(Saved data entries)
/-! ### Pairs, tiles, quads -/

/-- PairedWords: a memory half that leaves the scratchpad, and one of a member that has not started, as load and as store; two flags, with a handler. -/
theorem wit_PairedWords_more : (∀ x ∈ [((⟨.lds, 12, 8, 4, 1⟩ : Half), AKind.read), (⟨.sts, 12, 4, 8, 1⟩, .write)],
      let i : Instr := .pairedWord false ⟨.vadd, 12, 6, 7, 0⟩ x.1
      let out := at4 512 (2 ^ 19 - 4) (u2 i)
      let far := twoMembers (at4 (win1 512) (win1 516) (u2 i))
      goes out i = true ∧ (match (out.tick.check 0 false false x.2 (out.tick.halfAccs x.1)).2 with | .trap t => t.lane == 1 | _ => false) = true
        ∧ goes far i = true ∧ (match (far.tick.check 0 false false x.2 (far.tick.halfAccs x.1)).2 with | .stall _ _ => true | _ => false) = true)
    ∧ (let h0 : Half := ⟨.fadd, 12, 4, 4, 0⟩
       let h1 : Half := ⟨.sadd, 12, 3, 5, 0⟩
       let i : Instr := .pairedWord false h0 h1
       let s := grp (fun g => { g with fps := 0x3f00#64, vreg := tset 0#32 g.vreg 256 0x7f7fffff#32 }) (hpc i)
       goes s i = true ∧ s.grp.enabled (orFlags (((s.tick.half h0).flags ++ (s.tick.half h1).flags).map (·.2))) ≠ 0#6 ∧ s.grp.hpc ≠ 0 ∧ s.grp.uhc = 0
         ∧ s.pth.pend = [] ∧ WellFormed i) := by decide +kernel

/-- TileMemoryWords: a read that gets no answer; an ill-formed block with ILT set. -/
theorem wit_TileMemory_more : (let i : Instr := .tld H true true 1 4
      let s := grp (fun g => { g with deaf := some true }) (pt (fun p => { p with dies := 3 }) (s45 0x10000000 0 (u2 i)))
      let as := rowAccs (s.tick.rs 4) (moveRows true (s.tick.em H))
      goes s i = true ∧ (as.all fun y => (s.tick.invalid true y).isNone) = true
        ∧ (match s.tick.check s.focus true false .read as with | (u, .ok l) => (u.noAnswer s.focus (l.flatMap fun y => y.2)).isSome | _ => false) = true)
    ∧ (let i : Instr := .dec H false false 5 4
       let s := grp (fun g => { g with fm := 2 ^ 50 }) (s45 4096 8192 (blk 0x2c881 (hpc i)))
       goes s i = true ∧ (judgeBlock .free [line0 s]).isSome = true ∧ fmIlt s.grp.fm = true ∧ s.grp.hpc ≠ 0 ∧ s.grp.uhc = 0
         ∧ (runOf false 1 4096 s.tick []).isSome = true) := by decide +kernel

/-- QuadProduct: an arrival that meets another tag, beside a sweep of one member and without; a member reissued in its place; members that are missing or
stopped. -/
theorem wit_QuadMismatch : let i : Instr := .qmm H .bf16 .bf16 false 7 1 64 6
    let me (s : State) : QArr := { g := s.grp.gid, gk := s.focus, path := s.fpath, tag := 7, tb := .bf16, ta := .bf16, st := false, d := 1, em := s.tick.em H, pk := H.pk,
                                   quarter := s.tick.quarter 6, aregs := (lanesOf (s.tick.em H)).map fun l => (l, s.tick.aRegs .bf16 1 64 l), word := BitVec.ofNat 64 (encode i),
                                   void := false }
    let qs (s : State) : Option (List QArr) := rendezvous ((s.team 0).quads ++ [me s]) 0
    let odd (s : State) : Bool := match qs s with
      | some l => l.contains (me s) && l.any (fun y => y.tag != 7) && decide (l.map (·.gk)).Nodup
      | none => false
    let swept (s : State) : State := s.setGroup 2 { s.group 2 with p1 := { runs with sweep := some sweeping } }
    goes (quad 8 i) i = true ∧ odd (quad 8 i) = true ∧ ([0, 1, 2, 3].all fun k => !((quad 8 i).group k).sweeps && !((quad 8 i).group k).ctl) = true
      ∧ goes (swept (quad 8 i)) i = true ∧ odd (swept (quad 8 i)) = true ∧ ((swept (quad 8 i)).group 2).sweeps = true
      ∧ (let s := (quad 7 i).setTeam 0 { (quad 7 i).team 0 with quads := ((quad 7 i).team 0).quads ++ [{ me (quad 7 i) with void := true }] }
         goes s i = true ∧ ((s.team 0).quads.any fun y => y.void && y.gk == s.focus && y.path == s.fpath) = true
           ∧ (rendezvous ((s.team 0).quads.map fun y => if y.void && y.gk == s.focus && y.path == s.fpath then me s else y) 0).isSome = true
           ∧ (rendezvous (s.team 0).quads 0).isNone = true) := by decide +kernel

/-! ### The control group -/

/-- ControlRegisters: queues of a team that are halted, at the lowest slot of the team; tables whose keys rise. -/
theorem wit_HaltedQueues : let s0 := cu stopped (.csrr H 6 4)
    let s := s0.setTeam 0 { s0.team 0 with cq := { (s0.team 0).cq with halted := true } }
    goes s (.csrr H 6 4) = true ∧ goes s (.csrr H 6 5) = true ∧ tsorted s.groups = true ∧ s.lowSlot (s.group 3).team = some 3
      ∧ (s.creg 4).testBit 3 = true ∧ (s.creg 5).testBit 3 = false
      ∧ (s.groups.all fun e => decide (e.2.team ≠ (s.group 3).team) || coreOf e.1 == s.grp.core) = true := by decide +kernel

/-- DebugWindow: a write of a PC of a path that waits at a `qmm`. -/
theorem wit_DebugPc : let i : Instr := .dbgw H 6 4 5
    let w (g : Group) : Group := { stopped g with p0 := { g.p0 with st := .waiting, wait := some ⟨6, 0, 0, 0, 0, none, .ln, 0⟩ } }
    (∀ o ∈ [128, 512], let s := s45 3 (BitVec.ofNat 64 o) (cu w i); goes s i = true ∧ (s.group 3).stopped = true ∧ 3 ≠ s.focus)
      ∧ (let s := s45 3 128 (cu w i); ((s.group 3).p0.wait.map (·.wk)) = some 6) := by decide +kernel

/-- SystemCall: beside a sweep of the other path. -/
theorem wit_SystemCall_sweep : let s := besideSweep (usr (.sysc H 7))
    goes s (.sysc H 7) = true ∧ s.grp.ctl = false ∧ s.tick.em H ≠ 0#64 ∧ s.grp.sweeps = true := by decide +kernel

/-- GroupSave: a slot that is not stopped; a place outside; a team with another resident group; the hypotheses on the frames' places. -/
theorem wit_ContextSave_more : (∀ t ∈ [false, true], let i : Instr := .ctxsv H t 4 5
      let s := s45 3 0x20000000 (cu id i)
      goes s i = true ∧ s.stoppedAt 3 = false ∧ s.tick.frameBad 0x20000000 4096 = 0)
    ∧ (∀ t ∈ [false, true], let i : Instr := .ctxsv H t 4 5
      let s := s45 3 0x20000800 (cu stopped i)
      goes s i = true ∧ s.stoppedAt 3 = true ∧ s.tick.frameBad 0x20000800 (s.group 3).frameLen = 3)
    ∧ (let i : Instr := .ctxsv H true 4 5
       let s0 := s45 3 0x20000000 (cu stopped i)
       let s := s0.setGroup 5 (s0.group 3)
       goes s i = true ∧ s.stoppedAt 3 = true ∧ s.tick.lastResident 3 = false ∧ s.tick.frameBad 0x20000000 (8192 + (s.team 0).frameLen) = 0)
    ∧ (let s := s45 3 0x20000000 (cu stopped (.ctxsv H true 4 5))
       s.slotKey 3 ≠ s.focus ∧ (s.groups.all fun e => e.2.sbuf.isEmpty) = true ∧ s.saved = [] ∧ (s.group 3).ends = []
         ∧ (let u := { s with dies := tput s.dies 0 { s.die 0 with part := none } }; (u.die 0).part = none)) := by decide +kernel

/-- PageWords: the recall that is answered; a page that is not there, and a die without a partition; a copy whose source holds a bad line, and each place that
is none. -/
theorem wit_PageWords_more : (let i : Instr := .bflip H true 2 4 5
      let s := pte 0x1e i
      goes s i = true ∧ s.recalls = [] ∧ (match (s.tick.performAll 64).walk (s.part 0) 0 0x12345000 with | .bad _ _ => true | _ => false) = true
        ∧ (let u := { s with dies := tput s.dies 0 { s.die 0 with part := none } }; goes u i = true ∧ (u.die 0).part = none)
        ∧ (let u := { s with recalls := [⟨0, 64, 0, true, 0x12345000, 4096⟩] }; (u.recalls.find? fun r => r.gk == u.focus).isSome = true))
    ∧ (let i : Instr := .pgcopy H 0 6 4 5
       let at_ (a b : Nat) : State := s45 (BitVec.ofNat 64 a) (BitVec.ofNat 64 b) (cu id i)
       let bad := { at_ 0x10000000 0x20010000 with poison := [0x10000000 / 128 + 3] }
       goes bad i = true ∧ (bad.poison.any fun l => decide (0x10000000 ≤ l * 128) && decide (l * 128 < 0x10000000 + pageBytes 0)) = true
         ∧ goes (at_ (2 ^ 60) 0x20010000) i = true ∧ ((at_ (2 ^ 60) 0x20010000).tick.physOk 0 (2 ^ 60) 65536 .read).isSome = true
         ∧ goes (at_ 0x10000000 (2 ^ 60)) i = true ∧ ((at_ 0x10000000 (2 ^ 60)).tick.physOk 0 (2 ^ 60) 65536 .write).isSome = true
         ∧ goes (at_ 0x10000800 0x20010000) i = true ∧ 0x10000800 % pageBytes 0 ≠ 0 ∧ goes (at_ 0x10000000 0x20010800) i = true) := by decide +kernel

/-- SweepWords: a misaligned source and a misaligned destination; a member that has not started; what the other path and the tables hold. -/
theorem wit_SweepMisaligned : (∀ x ∈ [(4096, 8194, 16384), (4098, 8192, 16384)], let i : Instr := .vaddSweep H 3 4 5 1
      let s := sregs [(3, BitVec.ofNat 64 x.1), (4, BitVec.ofNat 64 x.2.1), (5, BitVec.ofNat 64 x.2.2)] (u2 i)
      goes s i = true ∧ (s.tick.sweepBad (swOf s i 1)).isNone = true ∧ ((swOf s i 1).bases.find? fun y => y.1 % 4 ≠ 0).isSome = true)
    ∧ (let i : Instr := .vaddSweep H 3 4 5 1
       let s := twoMembers (sregs [(3, 4096), (4, BitVec.ofNat 64 (win1 8192)), (5, 16384)] (u2 i))
       goes s i = true ∧ (s.tick.sweepBad (swOf s i 1)).isNone = true ∧ s.tick.sweepStall (swOf s i 1) = some (7, 1))
    ∧ (let s := u2 (.vaddSweep H 3 4 5 2); s.pth.swi = 0 ∧ bits s.grp.fps.toNat 8 6 = 0 ∧ (s.grp.path 1).sweep = none ∧ tsorted s.teams = true) := by decide +kernel

/-- SweepIterations: the last iteration of the later of two sweeps; one that raises an enabled flag; one without its member; a path without a sweep. -/
theorem wit_SweepEnds : (let u := pth (fun p => { p with sweep := p.sweep.map fun x => { x with at_ := 5 } }) (sweepAt 2)
      let s := grp (fun g => { g with p1 := { runs with sweep := some sweeping } }) u
      (match s.pth.sweep, (s.grp.path 1).sweep with | some x, some y => decide (y.at_ < x.at_) | _, _ => false) = true)
    ∧ (let i : Instr := .fmulSweep H 3 4 5 1
       let s0 := old (((sregs [(3, 4096), (4, 8192), (5, 16384)] (hpc i)).wlnum (.sp 0 8192) 4 0x7f000000).wlnum (.sp 0 16384) 4 0x7f000000)
       let s1 := grp (fun g => { g with fps := 0x3f00#64 }) s0
       let s := pth (fun p => { p with sweep := some (swOf s1 i 1) }) s1
       (match (s.sweepReads 0 (swOf s1 i 1) 0).2 with | some rs => s.grp.enabled (orFlags (rs.map fun r => r.2.2.2)) != 0#6 | none => false) = true
         ∧ s.grp.hpc ≠ 0 ∧ s.grp.uhc = 0 ∧ s.canIssue = true)
    ∧ (let s0 := sweepAt 0
       let s := twoMembers (pth (fun p => { p with sweep := p.sweep.map fun x => { x with aa := win1 8192 } }) s0)
       (match s.pth.sweep with | some x => (s.sweepReads 0 x 0).2.isNone | none => false) = true)
    ∧ (usr (.nop false)).pth.sweep = none := by decide +kernel

/-! ### Engines, grace periods, the scheduler -/

/-- How the acceptance of a state's queued command ends: 1 a start, 2 a stop, 3 a wait, 4 a missing page. -/
def acceptCode (s : State) : Nat :=
  match qcmd s with
  | some (_, c) => (match acceptTests s c with | .ok _ _ => 1 | .stop _ _ => 2 | .hold => 3 | .page _ _ _ _ _ _ => 4)
  | none => 0

/-- EngineAcceptance: a good copy, one into the scratchpad of a member that has not started, one into a page that is not there; the tests of the
whole-command clause; a halted queue. -/
theorem wit_EngineAcceptance : acceptCode (queued cpyBlk) = 1
    ∧ acceptCode (twoMembers (queued (cpyBlk - 2048 * 2 ^ 192 + win1 2048 * 2 ^ 192))) = 3
    ∧ acceptCode (queued (cpyBlk - 2048 * 2 ^ 192 + 0x40000000 * 2 ^ 192 + 2 ^ 305)) = 4
    ∧ (match qcmd (queued cpyBlk) with
       | some (_, c) =>
         let s := queued cpyBlk
         !s.headerBad c && c.bodyBad.1 == 0 && decide (c.word < 16) && c.word != 2 && c.fld 15 1 == 0
           && (match checkRanges c (fun s => .ok s c) (c.dests 0) s with | .ok s2 d => d == c && !s2.namesAbsent c | _ => false)
       | none => false) = true
    ∧ (let s := (queued cpyBlk).setTeam 0 { (queued cpyBlk).team 0 with cq := { ((queued cpyBlk).team 0).cq with halted := true } }
       ((s.team 0).queue 0).halted = true ∧ (s.team 0).saved = false ∧ ((s.team 0).queue 0).cmds.length = 1) := by decide +kernel

/-- A lock word that is free, in a descriptor at 0x10000100 that a command of address space 0 may use: pools 3 and 3, one block. -/
def lockDesc (held : Nat) : Nat :=
  fields [(0, 0x10000200), (63, held), (64, 16), (128, 1), (144, 3), (160, 3), (177, 1), (184, 1)]

/-- A key-cache command that waits for the lock of that descriptor. -/
def lockState (held : Nat) : State :=
  let s := cmdWith (fun c => { c with word := 18, st := .lockWait, blk := leBytes 64 (0x10000100 * 2 ^ 128) }) active
  old (((pool3 s).wnum 0x200000d4 4 65536).wlnum (.gpa 0x10000100) 64 (lockDesc held))

/-- EngineEvents: units that go on and that stop, a command that ended after an error, a phaser that waits for a delivery, a descriptor's lock that is free
and one that is held. -/
theorem wit_EngineUnits : (match qcmd active with
      | some (_, c) => (match deliverUnit active c 10 0 with | .ok _ _ => true | _ => false)
          && (let d := { c with blk := leBytes 64 (cpyBlk - 0x10000100 * 2 ^ 128 + 2 ^ 58 * 2 ^ 128) }
              match deliverUnit active d 10 0 with | .stop _ e => decide (e.word ≤ 16) | _ => false)
          && (let d := { c with rsn := 3, st := .done }
              let s := cmdWith (fun _ => d) active
              d.counted.isEmpty && (s.waitersOf 3).isEmpty && (s.endCmd (slotKey 0 0 0) d).teams.any (fun e => e.1 == c.team) && !((s.endCmd (slotKey 0 0 0) d).team c.team).past
                && (s.eng (slotKey 0 0 0)).team == c.team && d.record.length == 32)
          && (match active.eSegs c true 0x10000100 32 .rmw with | (_, _ :: _, none) => true | _ => false)
      | none => false) = true
    ∧ ([0, 1].all fun held => match qcmd (lockState held) with
        | some (_, c) => (match (lockState held).eSegs c true (c.fld 128 64) 64 .rmw with
          | (s1, [(.gpa pa, _)], none) => bit (s1.rnum pa 64) 63 == (held == 1) && s1.descOk c (s1.rnum pa 64)
          | _ => false)
        | none => false) = true := by decide +kernel

/-- A deferred entry of a pool's block 1, its target reached. -/
def dfEnt (pool : Nat) : DfEnt := ⟨0x11000040, 5, pool, 0, 0⟩

/-- Partition 0 with one deferred entry, its sweep due. -/
def sweepDue (s : State) (e : DfEnt) : State := pt (fun p => { p with gtick := 64, gri := 64, dfq := [e] }) s

/-- A pool of kind 2 in entry 3: two records at 0x11000000, `n` of them in use. -/
def queuePool (n : Nat) : State :=
  ((((pt (fun p => { p with pta := 0x20000000, npool := 8 }) (usr (.nop false))).wnum 0x200000c0 8 2).wnum 0x200000c8 8 0x11000000).wnum 0x200000d0 4 2).wnum 0x11000000 8 n

/-- GraceTracker: entries of a counted pool, of a queued pool with room and without, of no pool; a `gsync` that waits. -/
theorem wit_GraceReleases : (let rd (s : State) : State := (s.setPart 0 { s.part 0 with gtick := 0 }).readPcb 0
      let counted := sweepDue (pool3 (usr (.nop false))) (dfEnt 3)
      let z (s : State) : Nat × Bool := match (rd s).poolEntry 0 3 with
        | some p => (p.kind, ((rd s).asRoot ((rd s).part 0) p.asid).isSome)
        | none => (0, false)
      (counted.part 0).gri ≤ (counted.part 0).gtick ∧ ((rd counted).release 0 (dfEnt 3)).isSome = true ∧ z counted = (1, true)
        ∧ ((rd counted).trackLocs 0 0 (0x12000000 + 4 * 1) 4).isSome = true
        ∧ (∀ n ∈ [0, 1, 2], z (sweepDue (queuePool n) (dfEnt 3)) = (2, true)
            ∧ (match (rd (sweepDue (queuePool n) (dfEnt 3))).trackLocs 0 0 0x11000000 16 with
               | some (u, hd) => leNat ((hd.take 8).map u.rb) == n && leNat ((hd.drop 8).map u.rb) == 0 | none => false) = true
            ∧ ((rd (sweepDue (queuePool n) (dfEnt 3))).release 0 (dfEnt 3)).isSome = decide (n < 2))
        ∧ (rd counted).poolEntry 0 7 = none ∧ ((rd counted).release 0 (dfEnt 7)).isNone = true ∧ (rd counted).waitersOf 4 = [])
    ∧ (let s := pth (fun p => { p with st := .waiting, wait := some ⟨4, 1, 0, 6, 0, none, .ln, 0⟩ }) (usr (.gsync false 6))
       ((s.group 0).path 0).wait.map (·.wk) = some 4 ∧ (s.group 0).sbuf = [])
    ∧ (tfind? (usr (.nop false)).cores 0).isSome = true ∧ ((usr (.nop false)).die (dieOf 0)).part = some 0 := by decide +kernel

Your goal ▸
Please reply with an exact copy of the lines above, starting at the first and ending at the line that holds "let as := rowAccs".

Result of this exercise ▸
/-! ### Pairs, tiles, quads -/

/-- PairedWords: a memory half that leaves the scratchpad, and one of a member that has not started, as load and as store; two flags, with a handler. -/
theorem wit_PairedWords_more : (∀ x ∈ [((⟨.lds, 12, 8, 4, 1⟩ : Half), AKind.read), (⟨.sts, 12, 4, 8, 1⟩, .write)],
      let i : Instr := .pairedWord false ⟨.vadd, 12, 6, 7, 0⟩ x.1
      let out := at4 512 (2 ^ 19 - 4) (u2 i)
      let far := twoMembers (at4 (win1 512) (win1 516) (u2 i))
      goes out i = true ∧ (match (out.tick.check 0 false false x.2 (out.tick.halfAccs x.1)).2 with | .trap t => t.lane == 1 | _ => false) = true
        ∧ goes far i = true ∧ (match (far.tick.check 0 false false x.2 (far.tick.halfAccs x.1)).2 with | .stall _ _ => true | _ => false) = true)
    ∧ (let h0 : Half := ⟨.fadd, 12, 4, 4, 0⟩
       let h1 : Half := ⟨.sadd, 12, 3, 5, 0⟩
       let i : Instr := .pairedWord false h0 h1
       let s := grp (fun g => { g with fps := 0x3f00#64, vreg := tset 0#32 g.vreg 256 0x7f7fffff#32 }) (hpc i)
       goes s i = true ∧ s.grp.enabled (orFlags (((s.tick.half h0).flags ++ (s.tick.half h1).flags).map (·.2))) ≠ 0#6 ∧ s.grp.hpc ≠ 0 ∧ s.grp.uhc = 0
         ∧ s.pth.pend = [] ∧ WellFormed i) := by decide +kernel

/-- TileMemoryWords: a read that gets no answer; an ill-formed block with ILT set. -/
theorem wit_TileMemory_more : (let i : Instr := .tld H true true 1 4
      let s := grp (fun g => { g with deaf := some true }) (pt (fun p => { p with dies := 3 }) (s45 0x10000000 0 (u2 i)))
      let as := rowAccs (s.tick.rs 4) (moveRows true (s.tick.em H))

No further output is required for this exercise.